I have such a question from the exercises given by the professor
$\vec{u}$ and $\vec{v}$ are two vectors on the plane and $\vec{w}=\vec{u}+\vec{v}$. We suppose that $||\vec{u}|| = 3$ and $||\vec{v}|| = 5$ and $\vec{w} \vec{u} = 0$. Please calculate $\vec{u} \vec{v}$
According to the answer key, the procedure is as following
- $\vec{u} \vec{v}$ = $\vec{u}(\vec{w}-\vec{u})$
- =$\vec{u}\vec{w}-\vec{u}\vec{u}$
- =$0-||\vec{u}||^2$
- =-9
However, from my understand, the formula of dot product should be $\vec{u} \vec{v} = ||\vec{u}||||\vec{v}||cos\theta$
So why the $cos\theta$ is not calculated here?

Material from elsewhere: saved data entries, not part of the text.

/-- Power states and wakes (R369 to R373, 16 PWR_CTL): DOZE and KEEL are accepted only under R371's conditions, else REFUSED; the
state reached keeps everything with the PLLs off, or loses the pipeline and shoreline dies; TARGET = RUN withdraws a request
and wakes from DOZE; an enabled wake source in KEEL begins the boot at step 3; an idle region is ARMED. That an event whose
condition is not met changes nothing is the model's choice (log entry 4). -/
def Obligations.PowerStates : Prop :=
  ∀ (g : RegionIx) (s : State),
    let wakes := fun (c : Instr) => (∃ t, exec c s = .next t ∧ t.f aBootStatus 28 4 = 3 ∧ t.power.boot = 3 ∧ t.power.rail = 0
      ∧ t.power.railEn = 1 ∧ t.tiles = s.tiles ∧ t.streams = s.streams)
    (s.mayRest = true → ∀ p ∈ [(Instr.pwrTargetDoze, 1), (.pwrTargetKeel, 2)],
      exec p.1 s = .next (signal s { s.setF aPwrCtl 0 4 p.2 with power := { s.power with target := some p.2 } }))
    ∧ (s.mayRest = false → ∀ c ∈ [Instr.pwrTargetDoze, .pwrTargetKeel], exec c s = .next (signal s (s.setB aPwrStatus 22 true)))
    ∧ (∃ t, exec .pwrTargetRun s = .next t ∧ t.f aPwrCtl 0 4 = 0 ∧ t.power.target = none ∧ RegsBut [aPwrCtl] s t
      ∧ t.power.waking = (s.power.waking || decide (s.f aPwrStatus 28 4 = 2)))
    ∧ (s.power.target = some 1 → ∃ t, exec .powerStateReached s = .next t ∧ t.f aPwrStatus 28 4 = 2 ∧ t.power.target = none
      ∧ t.bit aClkStatus 0 = false ∧ t.bit aClkStatus 1 = false ∧ RegsBut [aPwrStatus, aClkStatus] s t ∧ t.tiles = s.tiles
      ∧ t.mem = s.mem ∧ t.images = s.images)
    ∧ (s.power.target = some 2 → ∃ t, exec .powerStateReached s = .next t ∧ t.f aPwrStatus 28 4 = 3 ∧ t.power.target = none
      ∧ t.bit aPwrStatus 25 = false ∧ t.tiles = [] ∧ t.mem = State.reset.mem ∧ t.images = [] ∧ t.journal = s.journal)
    ∧ (s.mayBoot = true → (s.bit aPwrWake 0 = true → wakes .wakePin) ∧ (s.bit aPwrWake 1 = true → wakes .smbusWake)
      ∧ (s.bit aPwrWake 2 = true → wakes .rtcAlarm))
    ∧ (s.bit aPwrWake 0 = false → exec .wakePin s = .next s) ∧ (s.bit aPwrWake 1 = false → exec .smbusWake s = .next s)
    ∧ (s.bit aPwrWake 2 = false → exec .rtcAlarm s = .next (signal s (s.wr aRtcSec (s.rd aRtcAlarm))))
    ∧ (s.live g.val = true → s.f (aRegionPwr g.val) 0 24 ≠ 0 → s.regionIdle g.val = true →
      exec (.regionArmedEntry g) s = .next (signal s (s.setF (aRegionPwr g.val) 24 2 1)))
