/-! ### setFerry -/

@[simp] theorem State.setFerry_pending (s : State) (f : Nat) (x : Ferry) : (s.setFerry f x).pending = s.pending := rfl
@[simp] theorem State.setFerry_regs (s : State) (f : Nat) (x : Ferry) : (s.setFerry f x).regs = s.regs := rfl
@[simp] theorem State.setFerry_active (s : State) (f : Nat) (x : Ferry) : (s.setFerry f x).active = s.active := rfl
@[simp] theorem State.setFerry_latches (s : State) (f : Nat) (x : Ferry) : (s.setFerry f x).latches = s.latches := rfl
@[simp] theorem State.setFerry_src (s : State) (f : Nat) (x : Ferry) : (s.setFerry f x).src = s.src := rfl
@[simp] theorem State.setFerry_counters (s : State) (f : Nat) (x : Ferry) : (s.setFerry f x).counters = s.counters := rfl
@[simp] theorem State.setFerry_msixTab (s : State) (f : Nat) (x : Ferry) : (s.setFerry f x).msixTab = s.msixTab := rfl
@[simp] theorem State.setFerry_streams (s : State) (f : Nat) (x : Ferry) : (s.setFerry f x).streams = s.streams := rfl
@[simp] theorem State.setFerry_chans (s : State) (f : Nat) (x : Ferry) : (s.setFerry f x).chans = s.chans := rfl
@[simp] theorem State.setFerry_press (s : State) (f : Nat) (x : Ferry) : (s.setFerry f x).press = s.press := rfl
@[simp] theorem State.setFerry_gate (s : State) (f : Nat) (x : Ferry) : (s.setFerry f x).gate = s.gate := rfl
@[simp] theorem State.setFerry_tiles (s : State) (f : Nat) (x : Ferry) : (s.setFerry f x).tiles = s.tiles := rfl
@[simp] theorem State.setFerry_seqs (s : State) (f : Nat) (x : Ferry) : (s.setFerry f x).seqs = s.seqs := rfl
@[simp] theorem State.setFerry_tms (s : State) (f : Nat) (x : Ferry) : (s.setFerry f x).tms = s.tms := rfl
@[simp] theorem State.setFerry_tmq (s : State) (f : Nat) (x : Ferry) : (s.setFerry f x).tmq = s.tmq := rfl
@[simp] theorem State.setFerry_granted (s : State) (f : Nat) (x : Ferry) : (s.setFerry f x).granted = s.granted := rfl
@[simp] theorem State.setFerry_replies (s : State) (f : Nat) (x : Ferry) : (s.setFerry f x).replies = s.replies := rfl
@[simp] theorem State.setFerry_uses (s : State) (f : Nat) (x : Ferry) : (s.setFerry f x).uses = s.uses := rfl
@[simp] theorem State.setFerry_images (s : State) (f : Nat) (x : Ferry) : (s.setFerry f x).images = s.images := rfl
@[simp] theorem State.setFerry_layOp (s : State) (f : Nat) (x : Ferry) : (s.setFerry f x).layOp = s.layOp := rfl
@[simp] theorem State.setFerry_staging (s : State) (f : Nat) (x : Ferry) : (s.setFerry f x).staging = s.staging := rfl
@[simp] theorem State.setFerry_loads (s : State) (f : Nat) (x : Ferry) : (s.setFerry f x).loads = s.loads := rfl
@[simp] theorem State.setFerry_mem (s : State) (f : Nat) (x : Ferry) : (s.setFerry f x).mem = s.mem := rfl
@[simp] theorem State.setFerry_edges (s : State) (f : Nat) (x : Ferry) : (s.setFerry f x).edges = s.edges := rfl
@[simp] theorem State.setFerry_cwy (s : State) (f : Nat) (x : Ferry) : (s.setFerry f x).cwy = s.cwy := rfl
@[simp] theorem State.setFerry_fabric (s : State) (f : Nat) (x : Ferry) : (s.setFerry f x).fabric = s.fabric := rfl
@[simp] theorem State.setFerry_under (s : State) (f : Nat) (x : Ferry) : (s.setFerry f x).under = s.under := rfl
@[simp] theorem State.setFerry_power (s : State) (f : Nat) (x : Ferry) : (s.setFerry f x).power = s.power := rfl
@[simp] theorem State.setFerry_journal (s : State) (f : Nat) (x : Ferry) : (s.setFerry f x).journal = s.journal := rfl
@[simp] theorem State.setFerry_keys (s : State) (f : Nat) (x : Ferry) : (s.setFerry f x).keys = s.keys := rfl
@[simp] theorem State.setFerry_test (s : State) (f : Nat) (x : Ferry) : (s.setFerry f x).test = s.test := rfl
@[simp] theorem State.setFerry_tray (s : State) (f : Nat) (x : Ferry) : (s.setFerry f x).tray = s.tray := rfl
@[simp] theorem State.setFerry_time (s : State) (f : Nat) (x : Ferry) : (s.setFerry f x).time = s.time := rfl
@[simp] theorem State.setFerry_hostMem (s : State) (f : Nat) (x : Ferry) : (s.setFerry f x).hostMem = s.hostMem := rfl
@[simp] theorem State.setFerry_outbox (s : State) (f : Nat) (x : Ferry) : (s.setFerry f x).outbox = s.outbox := rfl
@[simp] theorem State.setFerry_waiting (s : State) (f : Nat) (x : Ferry) : (s.setFerry f x).waiting = s.waiting := rfl
@[simp] theorem State.setFerry_free (s : State) (f : Nat) (x : Ferry) : (s.setFerry f x).free = s.free := rfl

You are given $\vec w \cdot \vec u =0$.
Note $\vec w \cdot \vec u = (\vec u + \vec v) \cdot \vec u$
$= \vec u \cdot \vec u + \vec v \cdot \vec u $
(distributivity of the dot product)
$=\vec u \cdot \vec u + \vec u \cdot \vec v $
(commutativity of the dot product)
$= | \vec u|^2+\vec u \cdot \vec v$
So, $| \vec u|^2+\vec u \cdot \vec v=0$
$3^2+\vec u \cdot \vec v =0$
$\therefore \vec u \cdot \vec v = -9$